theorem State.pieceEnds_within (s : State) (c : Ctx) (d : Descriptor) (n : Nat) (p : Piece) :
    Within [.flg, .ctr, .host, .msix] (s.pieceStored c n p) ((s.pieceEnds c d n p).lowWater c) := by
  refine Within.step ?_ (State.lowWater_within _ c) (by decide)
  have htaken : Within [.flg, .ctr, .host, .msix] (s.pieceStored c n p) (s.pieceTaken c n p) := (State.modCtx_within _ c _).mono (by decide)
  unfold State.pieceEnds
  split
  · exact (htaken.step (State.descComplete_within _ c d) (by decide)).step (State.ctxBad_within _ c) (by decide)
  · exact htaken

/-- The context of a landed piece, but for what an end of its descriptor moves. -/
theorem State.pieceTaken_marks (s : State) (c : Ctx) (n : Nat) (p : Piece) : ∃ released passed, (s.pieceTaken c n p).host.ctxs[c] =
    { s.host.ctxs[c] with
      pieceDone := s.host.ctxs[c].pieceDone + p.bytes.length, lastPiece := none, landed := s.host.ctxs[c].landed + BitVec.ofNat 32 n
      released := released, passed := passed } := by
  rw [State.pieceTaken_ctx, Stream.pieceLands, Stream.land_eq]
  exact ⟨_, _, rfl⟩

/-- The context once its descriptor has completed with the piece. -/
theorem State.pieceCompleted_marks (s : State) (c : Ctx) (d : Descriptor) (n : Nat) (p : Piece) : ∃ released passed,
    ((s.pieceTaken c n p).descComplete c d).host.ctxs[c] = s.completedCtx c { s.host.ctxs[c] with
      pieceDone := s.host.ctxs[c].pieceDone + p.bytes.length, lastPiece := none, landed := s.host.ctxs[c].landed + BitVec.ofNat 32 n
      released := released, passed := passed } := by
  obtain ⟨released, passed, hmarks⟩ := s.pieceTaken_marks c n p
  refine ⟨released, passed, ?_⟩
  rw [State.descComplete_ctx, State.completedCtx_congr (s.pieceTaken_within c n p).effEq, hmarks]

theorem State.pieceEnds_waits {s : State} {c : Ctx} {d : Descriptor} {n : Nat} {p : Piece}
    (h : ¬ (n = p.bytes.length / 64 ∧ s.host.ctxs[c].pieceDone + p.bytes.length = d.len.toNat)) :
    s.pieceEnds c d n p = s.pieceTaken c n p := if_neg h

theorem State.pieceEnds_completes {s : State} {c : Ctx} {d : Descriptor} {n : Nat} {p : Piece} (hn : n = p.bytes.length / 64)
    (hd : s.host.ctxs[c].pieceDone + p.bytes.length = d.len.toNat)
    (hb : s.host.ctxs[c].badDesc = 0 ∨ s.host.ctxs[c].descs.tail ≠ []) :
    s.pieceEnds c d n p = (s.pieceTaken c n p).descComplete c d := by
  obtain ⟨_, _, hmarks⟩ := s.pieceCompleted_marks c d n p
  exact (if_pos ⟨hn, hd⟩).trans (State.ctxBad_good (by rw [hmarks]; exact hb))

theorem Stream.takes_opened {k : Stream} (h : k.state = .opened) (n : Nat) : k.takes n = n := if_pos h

·····

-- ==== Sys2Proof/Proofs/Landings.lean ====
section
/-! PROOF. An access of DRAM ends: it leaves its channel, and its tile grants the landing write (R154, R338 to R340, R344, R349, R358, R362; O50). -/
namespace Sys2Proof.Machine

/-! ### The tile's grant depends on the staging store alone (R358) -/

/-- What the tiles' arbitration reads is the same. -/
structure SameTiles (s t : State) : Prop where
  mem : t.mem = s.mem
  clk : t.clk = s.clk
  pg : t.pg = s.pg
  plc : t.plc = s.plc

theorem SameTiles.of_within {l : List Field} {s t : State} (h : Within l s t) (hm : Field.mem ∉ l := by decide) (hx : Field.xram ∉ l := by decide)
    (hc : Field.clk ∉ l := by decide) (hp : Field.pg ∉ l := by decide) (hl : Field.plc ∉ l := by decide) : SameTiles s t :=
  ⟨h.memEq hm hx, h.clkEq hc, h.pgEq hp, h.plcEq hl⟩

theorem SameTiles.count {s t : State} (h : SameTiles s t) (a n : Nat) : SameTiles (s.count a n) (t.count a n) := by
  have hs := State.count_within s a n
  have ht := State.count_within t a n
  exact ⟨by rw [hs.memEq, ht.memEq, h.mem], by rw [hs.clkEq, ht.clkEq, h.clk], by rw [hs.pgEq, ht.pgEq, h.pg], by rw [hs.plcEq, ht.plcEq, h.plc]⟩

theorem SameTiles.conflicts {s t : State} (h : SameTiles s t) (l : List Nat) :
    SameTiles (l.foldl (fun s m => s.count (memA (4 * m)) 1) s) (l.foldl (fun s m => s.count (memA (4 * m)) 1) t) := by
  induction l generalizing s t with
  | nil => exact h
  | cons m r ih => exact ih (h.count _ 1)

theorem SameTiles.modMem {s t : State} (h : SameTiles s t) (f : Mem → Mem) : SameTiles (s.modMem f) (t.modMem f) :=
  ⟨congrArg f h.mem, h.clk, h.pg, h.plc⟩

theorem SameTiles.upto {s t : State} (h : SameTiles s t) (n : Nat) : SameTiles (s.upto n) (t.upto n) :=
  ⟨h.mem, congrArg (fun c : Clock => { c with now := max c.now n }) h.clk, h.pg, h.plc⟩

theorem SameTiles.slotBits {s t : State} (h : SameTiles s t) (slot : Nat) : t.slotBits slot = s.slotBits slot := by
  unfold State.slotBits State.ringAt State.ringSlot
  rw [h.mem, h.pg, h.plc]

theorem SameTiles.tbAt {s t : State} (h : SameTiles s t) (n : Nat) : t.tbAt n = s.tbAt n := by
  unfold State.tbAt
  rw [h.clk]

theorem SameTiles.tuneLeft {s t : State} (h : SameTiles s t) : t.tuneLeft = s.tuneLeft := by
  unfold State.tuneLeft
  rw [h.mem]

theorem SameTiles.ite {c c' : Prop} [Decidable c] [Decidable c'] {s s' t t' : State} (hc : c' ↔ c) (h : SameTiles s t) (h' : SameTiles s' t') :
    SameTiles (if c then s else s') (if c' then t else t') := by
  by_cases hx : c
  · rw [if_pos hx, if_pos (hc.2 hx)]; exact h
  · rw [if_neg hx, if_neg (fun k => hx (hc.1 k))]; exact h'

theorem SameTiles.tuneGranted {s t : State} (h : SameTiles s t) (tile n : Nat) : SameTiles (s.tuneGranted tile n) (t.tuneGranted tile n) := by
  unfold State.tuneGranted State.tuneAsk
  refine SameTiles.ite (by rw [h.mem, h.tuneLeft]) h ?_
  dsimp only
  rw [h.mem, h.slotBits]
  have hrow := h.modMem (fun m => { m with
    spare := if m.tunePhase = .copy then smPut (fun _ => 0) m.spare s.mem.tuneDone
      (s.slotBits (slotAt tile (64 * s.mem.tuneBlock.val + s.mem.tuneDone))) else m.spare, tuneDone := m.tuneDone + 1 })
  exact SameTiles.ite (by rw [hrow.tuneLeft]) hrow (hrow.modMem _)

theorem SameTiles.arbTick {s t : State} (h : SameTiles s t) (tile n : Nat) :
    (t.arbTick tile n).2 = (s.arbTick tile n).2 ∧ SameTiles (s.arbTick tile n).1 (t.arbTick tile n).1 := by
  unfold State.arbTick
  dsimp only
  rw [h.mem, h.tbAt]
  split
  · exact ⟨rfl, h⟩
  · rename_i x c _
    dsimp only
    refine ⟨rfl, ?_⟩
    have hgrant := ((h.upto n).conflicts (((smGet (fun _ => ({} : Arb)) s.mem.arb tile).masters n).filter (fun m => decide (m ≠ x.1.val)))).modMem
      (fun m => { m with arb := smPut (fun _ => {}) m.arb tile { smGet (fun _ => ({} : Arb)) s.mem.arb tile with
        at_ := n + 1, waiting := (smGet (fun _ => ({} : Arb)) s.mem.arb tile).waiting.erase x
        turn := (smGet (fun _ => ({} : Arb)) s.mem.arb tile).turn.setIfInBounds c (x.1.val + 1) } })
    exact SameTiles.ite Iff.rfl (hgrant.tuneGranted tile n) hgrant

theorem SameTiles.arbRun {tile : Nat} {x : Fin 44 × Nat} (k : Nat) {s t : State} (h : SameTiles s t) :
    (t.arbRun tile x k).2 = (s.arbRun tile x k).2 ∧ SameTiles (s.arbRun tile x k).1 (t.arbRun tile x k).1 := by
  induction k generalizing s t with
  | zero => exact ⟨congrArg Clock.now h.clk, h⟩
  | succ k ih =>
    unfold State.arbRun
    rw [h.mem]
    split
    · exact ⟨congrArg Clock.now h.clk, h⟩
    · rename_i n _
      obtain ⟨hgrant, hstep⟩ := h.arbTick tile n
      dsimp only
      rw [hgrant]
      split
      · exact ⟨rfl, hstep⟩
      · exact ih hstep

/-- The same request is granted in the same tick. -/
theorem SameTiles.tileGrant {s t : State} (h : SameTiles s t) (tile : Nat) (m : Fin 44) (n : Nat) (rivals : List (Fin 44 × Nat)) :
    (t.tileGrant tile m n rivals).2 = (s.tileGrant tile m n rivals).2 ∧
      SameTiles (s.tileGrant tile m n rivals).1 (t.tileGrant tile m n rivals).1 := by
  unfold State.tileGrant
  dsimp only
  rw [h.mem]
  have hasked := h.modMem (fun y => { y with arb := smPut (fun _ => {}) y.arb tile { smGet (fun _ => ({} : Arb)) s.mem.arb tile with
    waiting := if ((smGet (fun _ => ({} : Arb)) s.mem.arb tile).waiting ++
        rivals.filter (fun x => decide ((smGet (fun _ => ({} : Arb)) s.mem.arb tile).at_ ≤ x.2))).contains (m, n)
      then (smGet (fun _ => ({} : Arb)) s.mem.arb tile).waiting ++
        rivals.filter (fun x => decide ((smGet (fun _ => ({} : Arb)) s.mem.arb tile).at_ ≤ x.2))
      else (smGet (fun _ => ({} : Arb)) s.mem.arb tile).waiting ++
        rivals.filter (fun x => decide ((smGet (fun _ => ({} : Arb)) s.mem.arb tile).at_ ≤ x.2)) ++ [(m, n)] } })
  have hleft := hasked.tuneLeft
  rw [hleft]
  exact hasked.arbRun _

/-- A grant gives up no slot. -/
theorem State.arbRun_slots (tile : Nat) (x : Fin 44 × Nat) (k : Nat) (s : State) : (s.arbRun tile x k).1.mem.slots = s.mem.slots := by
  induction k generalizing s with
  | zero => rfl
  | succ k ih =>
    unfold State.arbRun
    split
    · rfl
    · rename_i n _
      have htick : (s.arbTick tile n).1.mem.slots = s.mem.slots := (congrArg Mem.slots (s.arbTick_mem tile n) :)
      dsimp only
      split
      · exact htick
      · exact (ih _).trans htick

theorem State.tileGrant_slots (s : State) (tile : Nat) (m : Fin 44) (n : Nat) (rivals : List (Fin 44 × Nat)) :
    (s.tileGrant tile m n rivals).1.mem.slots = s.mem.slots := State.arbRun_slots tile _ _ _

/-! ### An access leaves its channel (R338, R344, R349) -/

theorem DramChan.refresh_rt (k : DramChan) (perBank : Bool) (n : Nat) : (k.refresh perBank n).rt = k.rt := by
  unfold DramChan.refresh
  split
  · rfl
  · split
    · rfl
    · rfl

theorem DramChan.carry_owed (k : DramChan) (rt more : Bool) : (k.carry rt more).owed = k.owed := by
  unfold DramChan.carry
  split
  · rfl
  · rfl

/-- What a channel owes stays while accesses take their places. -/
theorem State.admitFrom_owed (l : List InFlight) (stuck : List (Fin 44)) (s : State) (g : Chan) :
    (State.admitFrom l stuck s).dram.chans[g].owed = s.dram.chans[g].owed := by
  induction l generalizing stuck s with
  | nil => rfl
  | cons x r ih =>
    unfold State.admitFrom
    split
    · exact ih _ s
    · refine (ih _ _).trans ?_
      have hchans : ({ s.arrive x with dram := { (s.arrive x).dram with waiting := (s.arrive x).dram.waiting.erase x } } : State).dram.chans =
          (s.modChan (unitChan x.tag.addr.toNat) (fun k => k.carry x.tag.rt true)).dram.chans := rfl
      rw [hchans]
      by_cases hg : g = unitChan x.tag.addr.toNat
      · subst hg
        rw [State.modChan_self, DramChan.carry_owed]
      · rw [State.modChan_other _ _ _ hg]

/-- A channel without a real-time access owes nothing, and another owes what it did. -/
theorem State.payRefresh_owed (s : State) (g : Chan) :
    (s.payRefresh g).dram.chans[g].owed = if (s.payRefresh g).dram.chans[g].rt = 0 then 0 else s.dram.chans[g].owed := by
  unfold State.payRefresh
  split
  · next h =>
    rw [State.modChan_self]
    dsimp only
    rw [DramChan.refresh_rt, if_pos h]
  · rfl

·····

The required output is the stretch of entries above from the line containing "at_ := n + 1, waiting" through the line containing "exact SameTiles.ite Iff.rfl", reproduced exactly.

        at_ := n + 1, waiting := (smGet (fun _ => ({} : Arb)) s.mem.arb tile).waiting.erase x
        turn := (smGet (fun _ => ({} : Arb)) s.mem.arb tile).turn.setIfInBounds c (x.1.val + 1) } })
    exact SameTiles.ite Iff.rfl (hgrant.tuneGranted tile n) hgrant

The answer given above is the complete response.